FDA’s Advisory committee approves cholesterol-lowering drug Praluent Tuesday

An advisory committee of the US Food and Drug Administration (FDA) has approved a new type of cholesterol-lowering drug Praluent Tuesday.

The drug made by Sanofi SA and Regeneron Pharmaceuticals just got recommended 13 to 3 for approval by a panel. Praluent is a new class of LDL-lowering drugs that inhibits a protein known as PCSK9.

Although the drug has been approved, many panelists agree that the drug should be given to patients with a genetic disorder called familial hypercholesterolemia, or FH, who have very high cholesterol levels and a heightened risk of heart attacks and strokes at a young age.

The opinion of the panelists differed for larger groups of patients.
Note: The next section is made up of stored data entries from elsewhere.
-- ==== Sys2Proof/Machine/Records.lean ====
section
/-! DEFINITION. Task records and tasks: the fields and the checks of a record (R276 to R278, R282), acceptance (R277, R281), dependences (R283),
effective priorities (R284), failure, and the instructions SPAWN and TSTAT (R111, R112, R285). -/

namespace Sys2Proof.Machine

/-- The field of n bits from bit lo up. -/
def nfield (w lo n : Nat) : Nat := w / 2 ^ lo % 2 ^ n

/-- Word i of bytes read as 64-bit words. -/
def w64 (bs : List Byte) (i : Nat) : Nat := natOfBytes ((bs.drop (8 * i)).take 8)

/-! The record. -/

/-- The fields of a record, with the shape table's entries (R276, R278). -/
def recOf (bs : List Byte) (shape : List (BitVec 16)) : Rec :=
  let w := w64 bs
  { domain := nfield (w 0) 48 8, hdlr := nfield (w 0) 24 1 == 1, ownprio := nfield (w 0) 23 1 == 1, weir := nfield (w 0) 22 1 == 1,
    lic := nfield (w 0) 21 1 == 1, restart := nfield (w 0) 20 1 == 1, prio := nfield (w 0) 16 4,
    text := nfield (w 1) 0 56, reloct := nfield (w 2) 0 56, nreloc := nfield (w 3) 32 16, tlen := nfield (w 3) 0 32,
    prologue := nfield (w 4) 32 32, tbase := nfield (w 4) 0 32, epilogue := nfield (w 5) 32 32, kernel := nfield (w 5) 0 32,
    kconst := nfield (w 6) 0 56, size := nfield (w 7) 56 8 + 1, shape := shape, ilimit := nfield (w 8) 32 32, stash := nfield (w 8) 16 5,
    spad := nfield (w 8) 8 6, tregs := nfield (w 8) 0 5, trip := nfield (w 9) 32 32, handler := nfield (w 9) 0 32,
    preds := [nfield (w 10) 0 32, nfield (w 10) 32 32, nfield (w 11) 0 32, nfield (w 11) 32 32].filter (· != 0),
    opnds := [12, 13, 14, 15].map (fun i => BitVec.ofNat 64 (w i)) }

/-- Whether a reserved field of a record is not zero (R276). -/
def recReserved (bs : List Byte) : Bool :=
  let w := w64 bs
  nfield (w 0) 56 8 != 0 || nfield (w 0) 25 23 != 0 || nfield (w 0) 12 4 != 0 || nfield (w 1) 56 8 != 0 || nfield (w 2) 56 8 != 0 ||
    nfield (w 3) 48 16 != 0 || nfield (w 6) 56 8 != 0 || nfield (w 8) 21 11 != 0 || nfield (w 8) 14 2 != 0 || nfield (w 8) 5 3 != 0

/-- The fields of an entry of a shape table (R278): STAGE, DZ, DY, DX. -/
def shapeStage (e : BitVec 16) : Nat := nfield e.toNat 12 4
def shapeDz (e : BitVec 16) : Nat := nfield e.toNat 8 1
def shapeDy (e : BitVec 16) : Nat := nfield e.toNat 4 4
def shapeDx (e : BitVec 16) : Nat := nfield e.toNat 0 4

/-- The relative position of an entry. -/
def shapePos (e : BitVec 16) : Nat := nfield e.toNat 0 9

/-- Whether a shape table is valid (R278). -/
def shapeOk (l : List (BitVec 16)) : Bool :=
  l.all (fun e => nfield e.toNat 9 3 == 0) && ((l.map shapePos).eraseDups.length == l.length)

/-- Whether a shape is paired (R278). -/
def pairedShape (l : List (BitVec 16)) : Bool :=
  l.all (fun e => l.any (fun f => shapePos f == (if shapeDz e = 1 then shapePos e - 2 ^ 8 else shapePos e + 2 ^ 8)))

/-- Whether an OPND word obeys R282. -/
def opndOk (o : Dword) : Bool :=
  let v := o.toNat
  if v < 2 ^ 63 then v == 0 else 8 ≤ nfield v 56 6 && nfield v 56 6 ≤ 40 && v % 256 == 0

/-- Whether the addresses and lengths of a record obey R276 (check 4 of R277). -/
def recAddrsOk (r : Rec) (addr shapet : Nat) : Bool :=
  addr % 128 == 0 && shapet % 2 == 0 && r.tlen % 32 == 0 && 32 ≤ r.tlen && r.tlen ≤ 2 ^ 24 && r.text % 32 == 0 && r.tbase % 32 == 0 &&
    r.kconst % 128 == 0 && [r.prologue, r.epilogue, r.kernel].all (fun e => e % 4 == 0 && r.tbase ≤ e && e < r.tbase + r.tlen) &&
    (r.nreloc == 0 || r.reloct % 8 == 0)

/-- The checks 2 to 9 of R277, in order: the number of the first that fails. -/
def recCheck (bs : List Byte) (r : Rec) (addr : Nat) : Option Nat :=
  if recReserved bs then some 2
  else if r.tregs = 0 ∨ 16 < r.tregs ∨ 16 < r.stash ∨ 32 < r.spad + r.stash then some 3
  else if !recAddrsOk r addr (nfield (w64 bs 7) 0 56) then some 4
  else if r.ilimit = 0 then some 5
  else if !shapeOk r.shape then some 6
  else if r.weir && (!pairedShape r.shape || !r.lic) then some 7
  else if !r.opnds.all opndOk then some 8
  else if r.hdlr && r.handler != 0 then some 9
  else none

/-- What the fountainhead learns as it reads a record (R169, R277): its fields, and the check that refuses it. `kconst` replaces KCONST in the record
that is submitted (R315). -/
def State.readRec (s : State) (part addr : Nat) (kconst : Option Nat) : State × Rec × Option Nat :=
  let (s, rd) := s.partFetch part addr 128
  match rd with
  | .error _ => (s, Rec.reset, some 1)
  | .ok bs =>
    let n := nfield (w64 bs 7) 56 8 + 1
    let (s, rd) := s.partFetch part (nfield (w64 bs 7) 0 56) (2 * n)
    match rd with
    | .error _ => (s, { recOf bs [] with trip := 0, kconst := kconst.getD (nfield (w64 bs 6) 0 56) }, some 1)
    | .ok sh =>
      let r := recOf bs ((List.range n).map (fun i => BitVec.ofNat 16 (natOfBytes ((sh.drop (2 * i)).take 2))))
      let r := { r with kconst := kconst.getD r.kconst }
      (s, r, recCheck bs r addr)

/-! Tasks and their dependences. -/

/-- The number by which the steps of the fountainhead name a task: its partition and its id (log entry 1). -/
def Task.key (t : Task) : Nat := t.part * 2 ^ 32 + t.id

/-- A task that has ended, complete or failed. -/
def Task.ended (t : Task) : Bool := t.phase == .complete || t.phase == .failed

/-- The fields of an OPND word that declares a range (R282): write, base, end. -/
def opndRange (o : Dword) : Option (Bool × Nat × Nat) :=
  if o.toNat < 2 ^ 63 then none
  else some (nfield o.toNat 62 1 == 1, nfield o.toNat 0 56, nfield o.toNat 0 56 + 2 ^ nfield o.toNat 56 6)

/-- Whether two declared ranges conflict (R282). -/
def rangesConflict (a b : Bool × Nat × Nat) : Bool := (a.1 || b.1) && a.2.1 < b.2.2 && b.2.1 < a.2.2

/-- Whether a range of one record conflicts with a range of another (R282). -/
def Rec.conflicts (a b : Rec) : Bool :=
  (a.opnds.filterMap opndRange).any (fun x => (b.opnds.filterMap opndRange).any (rangesConflict x))

/-- Whether task u, accepted after task t, names it as predecessor or conflicts with it in a dependence domain (R283): u depends on t while t
has not ended. -/
def Task.follows (u t : Task) : Bool :=
  u.part == t.part && t.order < u.order &&
    (u.recd.preds.contains t.id || (u.recd.domain != 0 && u.recd.domain == t.recd.domain && t.recd.conflicts u.recd))

/-- Whether task u depends on task t (R283). -/
def Task.dependsOn (u t : Task) : Bool := u.follows t && !t.ended

/-- Whether task u waits for its handler t (R292). -/
def Task.awaitsTask (u t : Task) : Bool :=
  match u.awaits with
  | .handler id _ _ _ => u.part == t.part && t.id == id
  | _ => false

/-- The task of the streams' pool that is the head of a stream (R286): a task to be placed again before those that have never run, and the
earliest accepted. -/
def State.headOf (s : State) (stream : Nat) : Option Task :=
  let l := s.tasks.filter (fun t => t.stream == stream && t.inPool)
  let l := if l.any (·.dispatched) then l.filter (·.dispatched) else l
  l.foldl (fun b t => match b with
    | none => some t
    | some h => if t.order < h.order then some t else some h) none

/-- A task leaves the ready pool undispatched: the deficit of the stream whose head it was is 0 (R286). -/
def State.leavePool (s : State) (t : Task) : State :=
  let s := if (s.headOf t.stream).any (fun h => h.id == t.id && h.part == t.part) then s.modStream t.stream (fun q => { q with deficit := 0 }) else s
  s.modTask t.part t.id (fun t => { t with inPool := false })

/-- A task fails or completes: its completion record is due (R295), and no core is reserved for it. -/
def State.endTask (s : State) (t : Task) (phase : TaskPhase) (kind detail addr : Nat) : State :=
  let s := if t.inPool then s.leavePool t else s
  ({ s with reserved := s.reserved.filter (fun r => !(r.2.1 == t.part && r.2.2 == t.id)) } : State).modTask t.part t.id (fun t =>
    { t with phase := phase, running := false, kind := kind, detail := detail, addr := addr, eprio := 0, recordDue := true, doneAt := s.cycle,
             images := none, boundary := none, atBoundary := false, spill := none, awaits := .nothing, preemptAt := none, preemptFor := none, saving := false, traps := [],
             fatal := none, cores := [] })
They said they initially want to use of the product limited.

Its use has been limited for to patients who have a genetic predisposition to high cholesterol and the ones who are at high risk of cardiovascular disease and on maximum doses of statin therapy.

The panelists were nervous about offering the drug to patients who were not taking statins, or who said that they could not tolerate statins due to side effects like muscle aches.
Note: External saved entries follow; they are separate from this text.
-- ==== Sys2Proof/Machine/Ends.lean ====
section
/-! DEFINITION. How a gang stops and ends: completion of an instance (R50, R202, R232, R267), the hold, the save and its limit (R57, R203, R290),
traps and their handlers (R292, R293, R299), fatal context errors (R294), completion records (R295), and faults of the silicon (R300). -/

namespace Sys2Proof.Machine

/-! Freeing a gang's cores. -/

/-- A core's context ends or leaves: its writes enter the memory order, its dirty lines are written back, its licence is free, its requests are
forgotten, but for the rows on their way (R202, R232, R267, R294; log entry 35). -/
def State.releaseCore (s : State) (c : Nat) : State :=
  let s := ((s.settle c).writeBack c).dropLic c
  { s with outstanding := s.outstanding.filter (fun o => o.core != c || (match o.what with
      | .row _ => true
      | _ => false)) }

/-- A core holds no context, and nothing of it is on the network. -/
def State.freeCore (s : State) (c : Nat) : State :=
  let s := s.releaseCore c
  ({ s with outstanding := s.outstanding.filter (fun o => o.core != c) } : State).setCore c { CoreSt.reset.keepOwn (s.core c) with div := (s.core c).div }

/-- A gang's cores hold no context, and the weir rows between them are empty (R225). -/
def State.freeGang (s : State) (cores : List Nat) : State := cores.foldl State.freeCore (s.clearWeir cores)

/-- The ITERIDX of rank 0 and the saturation flags of all members (R220, R295). -/
def finalCounts (l : List CoreSt) : Nat × Nat :=
  let sat := fun i => l.any (fun k => k.accSat.toList.getD i false)
  ((l.head?.elim 0 (·.iteridx.toNat)), (if sat 0 then 1 else 0) + (if sat 1 then 2 else 0))

/-- Notes what a completion record reports of a gang's cores. -/
def State.noteCounts (s : State) (t : Task) (l : List CoreSt) : State :=
  s.modTask t.part t.id (fun t => { t with iter := (finalCounts l).1, sat := (finalCounts l).2 })

/-- Ends a gang that runs as failed (R294): its cores are free, and its record is due. -/
def State.endGang (s : State) (t : Task) (kind detail addr : Nat) : State :=
  let s := s.noteCounts t (t.cores.map s.core)
  (s.freeGang t.cores).fail t kind detail addr

/-- The counts of a task's saved images, where it has any. -/
def State.noteImages (s : State) (t : Task) : State :=
  match t.images with
  | some ims => s.noteCounts t (ims.map (·.st))
  | none => s

/-! Completion of an instance. -/

/-- What an instance leaves behind: a core that waits for the end of its gang (R50, R221, R232). The rows in its lo and li queues are lost; those in
flight still arrive (R251, log entry 35). -/
def CoreSt.finish (k : CoreSt) : CoreSt :=
  { k with
    finished := true
    owed := false
    stash := []
    fq := []
    lo := k.lo.map (fun q => { q with rows := [] })
    li := Vector.replicate 4 []
    liBad := Vector.replicate 4 [] }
Only seven of the panelists were okay to approve the drug or people who can't tolerate statins, and several said they want those patients on maximally tolerated statins. This indicates that if FDA follows the panel's advice, it might approve the drug only for use with a statin.

The panelists want to witness the outcomes of a large ongoing trial, which is accessing whether the drug's LDL-lowering effect translates into reduced cardiovascular risk before it is recommended.